(WORK INSTRUCTIONS)
If a line in the data contains "InputLine", copy it out.
BEGIN DATASET RECORDS
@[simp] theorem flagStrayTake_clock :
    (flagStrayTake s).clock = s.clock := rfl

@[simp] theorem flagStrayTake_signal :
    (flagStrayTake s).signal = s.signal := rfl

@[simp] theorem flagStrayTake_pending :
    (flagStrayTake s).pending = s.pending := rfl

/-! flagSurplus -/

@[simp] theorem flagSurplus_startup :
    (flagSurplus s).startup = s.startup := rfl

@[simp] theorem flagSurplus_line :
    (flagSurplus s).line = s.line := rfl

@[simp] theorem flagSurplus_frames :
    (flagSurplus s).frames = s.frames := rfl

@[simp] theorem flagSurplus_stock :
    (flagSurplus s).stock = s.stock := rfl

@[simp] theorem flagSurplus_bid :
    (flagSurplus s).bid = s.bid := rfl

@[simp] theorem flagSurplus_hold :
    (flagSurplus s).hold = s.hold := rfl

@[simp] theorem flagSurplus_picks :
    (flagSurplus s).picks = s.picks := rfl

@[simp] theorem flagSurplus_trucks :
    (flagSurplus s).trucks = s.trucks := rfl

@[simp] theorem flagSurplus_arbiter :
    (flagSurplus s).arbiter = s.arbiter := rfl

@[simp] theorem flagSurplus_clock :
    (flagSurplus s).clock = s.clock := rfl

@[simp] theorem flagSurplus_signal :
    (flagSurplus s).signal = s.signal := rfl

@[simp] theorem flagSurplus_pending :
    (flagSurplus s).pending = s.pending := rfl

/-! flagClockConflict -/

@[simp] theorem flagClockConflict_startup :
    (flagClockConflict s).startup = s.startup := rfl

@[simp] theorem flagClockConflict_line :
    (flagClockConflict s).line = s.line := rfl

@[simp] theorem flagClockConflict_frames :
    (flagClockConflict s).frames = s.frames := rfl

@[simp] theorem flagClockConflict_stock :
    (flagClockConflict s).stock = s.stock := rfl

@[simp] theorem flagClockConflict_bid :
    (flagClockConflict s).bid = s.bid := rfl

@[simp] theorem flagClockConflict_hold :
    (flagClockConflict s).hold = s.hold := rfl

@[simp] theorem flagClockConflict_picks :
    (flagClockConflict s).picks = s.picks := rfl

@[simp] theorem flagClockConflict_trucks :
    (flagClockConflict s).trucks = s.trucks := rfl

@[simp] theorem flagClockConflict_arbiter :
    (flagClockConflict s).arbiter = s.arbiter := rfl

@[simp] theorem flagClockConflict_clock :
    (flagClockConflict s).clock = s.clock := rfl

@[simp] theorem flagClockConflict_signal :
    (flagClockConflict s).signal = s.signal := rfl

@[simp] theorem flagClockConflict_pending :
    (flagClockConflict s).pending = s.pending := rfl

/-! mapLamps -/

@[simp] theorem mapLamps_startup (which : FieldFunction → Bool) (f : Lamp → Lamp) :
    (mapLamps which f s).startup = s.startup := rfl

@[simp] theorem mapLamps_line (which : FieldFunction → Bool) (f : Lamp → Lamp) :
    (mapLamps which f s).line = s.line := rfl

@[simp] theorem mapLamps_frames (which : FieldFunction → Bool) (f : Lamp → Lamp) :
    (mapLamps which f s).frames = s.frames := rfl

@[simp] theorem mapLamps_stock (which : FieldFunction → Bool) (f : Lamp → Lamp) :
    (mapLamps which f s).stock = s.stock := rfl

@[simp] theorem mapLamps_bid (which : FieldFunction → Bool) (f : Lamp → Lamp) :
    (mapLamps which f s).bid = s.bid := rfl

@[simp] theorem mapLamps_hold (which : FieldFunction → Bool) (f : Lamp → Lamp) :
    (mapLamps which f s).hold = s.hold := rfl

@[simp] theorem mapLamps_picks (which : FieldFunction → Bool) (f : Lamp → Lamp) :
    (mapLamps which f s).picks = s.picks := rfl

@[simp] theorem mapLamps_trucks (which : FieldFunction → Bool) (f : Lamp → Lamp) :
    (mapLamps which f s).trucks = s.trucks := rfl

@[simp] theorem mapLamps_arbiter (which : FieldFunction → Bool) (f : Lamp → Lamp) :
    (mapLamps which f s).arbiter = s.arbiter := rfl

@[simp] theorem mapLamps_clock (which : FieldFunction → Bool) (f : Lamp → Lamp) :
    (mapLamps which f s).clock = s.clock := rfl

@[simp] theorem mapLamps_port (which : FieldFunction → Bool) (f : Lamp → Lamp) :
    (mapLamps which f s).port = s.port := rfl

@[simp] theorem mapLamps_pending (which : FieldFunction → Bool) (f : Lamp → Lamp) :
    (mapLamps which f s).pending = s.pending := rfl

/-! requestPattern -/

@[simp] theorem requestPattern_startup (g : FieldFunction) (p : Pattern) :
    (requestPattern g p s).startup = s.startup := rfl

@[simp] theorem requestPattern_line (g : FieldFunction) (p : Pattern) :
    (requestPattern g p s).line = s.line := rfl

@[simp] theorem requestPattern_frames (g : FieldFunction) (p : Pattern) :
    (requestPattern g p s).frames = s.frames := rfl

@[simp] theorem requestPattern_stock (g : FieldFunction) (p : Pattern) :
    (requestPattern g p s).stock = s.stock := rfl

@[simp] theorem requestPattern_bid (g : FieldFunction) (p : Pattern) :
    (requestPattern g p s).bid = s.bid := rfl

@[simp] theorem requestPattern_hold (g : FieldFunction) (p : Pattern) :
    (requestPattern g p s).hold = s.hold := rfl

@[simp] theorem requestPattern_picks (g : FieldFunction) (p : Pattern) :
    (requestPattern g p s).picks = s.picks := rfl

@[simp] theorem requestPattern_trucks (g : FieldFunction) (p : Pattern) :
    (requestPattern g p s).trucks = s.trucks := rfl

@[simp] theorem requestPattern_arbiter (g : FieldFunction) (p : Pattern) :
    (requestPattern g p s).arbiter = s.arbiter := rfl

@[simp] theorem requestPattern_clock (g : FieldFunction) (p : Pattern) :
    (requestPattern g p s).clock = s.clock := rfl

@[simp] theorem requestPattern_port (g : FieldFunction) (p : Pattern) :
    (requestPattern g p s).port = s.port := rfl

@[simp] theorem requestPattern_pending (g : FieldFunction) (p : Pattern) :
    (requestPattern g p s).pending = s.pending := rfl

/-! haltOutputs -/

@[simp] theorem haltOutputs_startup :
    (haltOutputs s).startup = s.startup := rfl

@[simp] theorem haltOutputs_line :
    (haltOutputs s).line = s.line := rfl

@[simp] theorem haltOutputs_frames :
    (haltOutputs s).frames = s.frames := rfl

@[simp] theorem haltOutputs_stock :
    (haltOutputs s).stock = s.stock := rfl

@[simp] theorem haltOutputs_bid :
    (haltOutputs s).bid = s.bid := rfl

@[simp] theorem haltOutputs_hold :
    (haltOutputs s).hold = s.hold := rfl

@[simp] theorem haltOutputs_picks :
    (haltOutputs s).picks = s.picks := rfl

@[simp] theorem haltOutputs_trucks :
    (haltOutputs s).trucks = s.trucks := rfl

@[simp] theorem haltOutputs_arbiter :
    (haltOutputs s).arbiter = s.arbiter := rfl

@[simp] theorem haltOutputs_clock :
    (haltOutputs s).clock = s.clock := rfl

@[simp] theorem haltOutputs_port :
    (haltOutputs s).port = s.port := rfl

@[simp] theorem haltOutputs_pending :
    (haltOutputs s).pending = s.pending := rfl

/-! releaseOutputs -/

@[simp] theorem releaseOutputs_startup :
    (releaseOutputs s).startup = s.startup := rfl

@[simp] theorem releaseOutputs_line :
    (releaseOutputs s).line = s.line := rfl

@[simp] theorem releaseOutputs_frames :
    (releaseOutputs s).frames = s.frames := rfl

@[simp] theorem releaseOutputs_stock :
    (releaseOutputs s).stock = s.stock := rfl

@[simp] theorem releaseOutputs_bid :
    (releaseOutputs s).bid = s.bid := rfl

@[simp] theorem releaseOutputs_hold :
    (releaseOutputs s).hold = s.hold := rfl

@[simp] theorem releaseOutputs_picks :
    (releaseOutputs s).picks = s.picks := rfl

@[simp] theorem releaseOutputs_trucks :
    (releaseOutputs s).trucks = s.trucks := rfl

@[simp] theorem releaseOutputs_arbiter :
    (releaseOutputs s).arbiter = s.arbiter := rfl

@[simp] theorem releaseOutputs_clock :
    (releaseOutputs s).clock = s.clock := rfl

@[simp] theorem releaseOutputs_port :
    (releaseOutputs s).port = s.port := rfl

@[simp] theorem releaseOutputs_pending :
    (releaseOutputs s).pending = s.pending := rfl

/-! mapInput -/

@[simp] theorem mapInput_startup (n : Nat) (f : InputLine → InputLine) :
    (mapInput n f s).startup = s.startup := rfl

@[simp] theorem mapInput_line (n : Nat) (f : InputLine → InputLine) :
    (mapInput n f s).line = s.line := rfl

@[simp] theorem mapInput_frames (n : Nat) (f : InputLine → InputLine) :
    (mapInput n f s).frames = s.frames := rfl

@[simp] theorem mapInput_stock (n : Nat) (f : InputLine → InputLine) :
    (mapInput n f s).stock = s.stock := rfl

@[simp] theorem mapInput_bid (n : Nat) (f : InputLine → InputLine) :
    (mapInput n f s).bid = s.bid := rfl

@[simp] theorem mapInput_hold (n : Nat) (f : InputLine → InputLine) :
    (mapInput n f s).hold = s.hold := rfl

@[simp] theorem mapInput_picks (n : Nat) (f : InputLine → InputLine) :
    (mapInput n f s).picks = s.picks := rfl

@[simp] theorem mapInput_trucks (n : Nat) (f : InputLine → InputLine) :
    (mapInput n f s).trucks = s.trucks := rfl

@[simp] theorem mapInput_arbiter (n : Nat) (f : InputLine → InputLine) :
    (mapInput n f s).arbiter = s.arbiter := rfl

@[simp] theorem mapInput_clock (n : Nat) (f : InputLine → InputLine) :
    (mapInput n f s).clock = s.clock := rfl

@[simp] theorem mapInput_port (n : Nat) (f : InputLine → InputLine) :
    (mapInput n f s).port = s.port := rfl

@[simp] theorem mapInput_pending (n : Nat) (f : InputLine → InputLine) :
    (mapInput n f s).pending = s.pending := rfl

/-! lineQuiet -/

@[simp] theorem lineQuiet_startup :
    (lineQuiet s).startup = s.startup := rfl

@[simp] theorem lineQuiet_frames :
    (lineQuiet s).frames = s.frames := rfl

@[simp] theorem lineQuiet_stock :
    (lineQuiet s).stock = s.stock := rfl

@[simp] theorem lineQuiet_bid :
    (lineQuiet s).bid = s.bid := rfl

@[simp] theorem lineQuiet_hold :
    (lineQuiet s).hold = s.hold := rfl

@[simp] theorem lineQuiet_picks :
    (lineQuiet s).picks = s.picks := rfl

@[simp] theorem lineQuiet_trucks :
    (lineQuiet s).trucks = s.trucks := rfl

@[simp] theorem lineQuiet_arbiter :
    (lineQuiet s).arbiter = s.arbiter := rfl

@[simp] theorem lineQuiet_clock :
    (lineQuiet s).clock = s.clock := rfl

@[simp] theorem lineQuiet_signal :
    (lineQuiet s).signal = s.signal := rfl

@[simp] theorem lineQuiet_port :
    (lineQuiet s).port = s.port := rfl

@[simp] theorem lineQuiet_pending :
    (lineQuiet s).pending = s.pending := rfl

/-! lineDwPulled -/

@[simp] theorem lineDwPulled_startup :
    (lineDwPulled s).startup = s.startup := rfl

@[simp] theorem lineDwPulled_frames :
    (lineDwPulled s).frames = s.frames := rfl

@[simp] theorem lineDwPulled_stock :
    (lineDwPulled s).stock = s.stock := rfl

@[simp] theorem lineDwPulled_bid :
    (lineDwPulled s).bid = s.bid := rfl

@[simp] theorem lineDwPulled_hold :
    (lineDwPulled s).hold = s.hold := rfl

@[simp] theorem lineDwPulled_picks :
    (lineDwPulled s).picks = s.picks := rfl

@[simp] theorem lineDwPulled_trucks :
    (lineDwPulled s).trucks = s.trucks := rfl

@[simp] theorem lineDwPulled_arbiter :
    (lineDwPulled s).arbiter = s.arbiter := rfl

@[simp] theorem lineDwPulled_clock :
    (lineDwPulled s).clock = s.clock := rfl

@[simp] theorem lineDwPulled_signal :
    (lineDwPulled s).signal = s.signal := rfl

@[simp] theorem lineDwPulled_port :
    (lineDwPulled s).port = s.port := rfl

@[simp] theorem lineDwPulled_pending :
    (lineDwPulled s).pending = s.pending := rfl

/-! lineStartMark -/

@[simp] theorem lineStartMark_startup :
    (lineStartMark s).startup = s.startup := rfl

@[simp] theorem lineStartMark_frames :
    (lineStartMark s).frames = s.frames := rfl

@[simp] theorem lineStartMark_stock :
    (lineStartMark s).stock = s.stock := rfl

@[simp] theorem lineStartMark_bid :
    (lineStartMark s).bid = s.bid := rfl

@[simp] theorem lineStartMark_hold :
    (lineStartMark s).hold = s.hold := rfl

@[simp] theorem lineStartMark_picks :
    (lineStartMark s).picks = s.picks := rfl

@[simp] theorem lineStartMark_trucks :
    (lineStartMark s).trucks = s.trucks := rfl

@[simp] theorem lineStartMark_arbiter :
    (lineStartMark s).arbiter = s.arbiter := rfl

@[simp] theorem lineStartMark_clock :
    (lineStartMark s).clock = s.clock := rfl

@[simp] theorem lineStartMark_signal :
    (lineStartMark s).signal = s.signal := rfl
END DATASET RECORDS
(EXPECTED ANSWER)
@[simp] theorem mapInput_startup (n : Nat) (f : InputLine → InputLine) :
@[simp] theorem mapInput_line (n : Nat) (f : InputLine → InputLine) :
@[simp] theorem mapInput_frames (n : Nat) (f : InputLine → InputLine) :
@[simp] theorem mapInput_stock (n : Nat) (f : InputLine → InputLine) :
@[simp] theorem mapInput_bid (n : Nat) (f : InputLine → InputLine) :
@[simp] theorem mapInput_hold (n : Nat) (f : InputLine → InputLine) :
@[simp] theorem mapInput_picks (n : Nat) (f : InputLine → InputLine) :
@[simp] theorem mapInput_trucks (n : Nat) (f : InputLine → InputLine) :
@[simp] theorem mapInput_arbiter (n : Nat) (f : InputLine → InputLine) :
@[simp] theorem mapInput_clock (n : Nat) (f : InputLine → InputLine) :
@[simp] theorem mapInput_port (n : Nat) (f : InputLine → InputLine) :
@[simp] theorem mapInput_pending (n : Nat) (f : InputLine → InputLine) :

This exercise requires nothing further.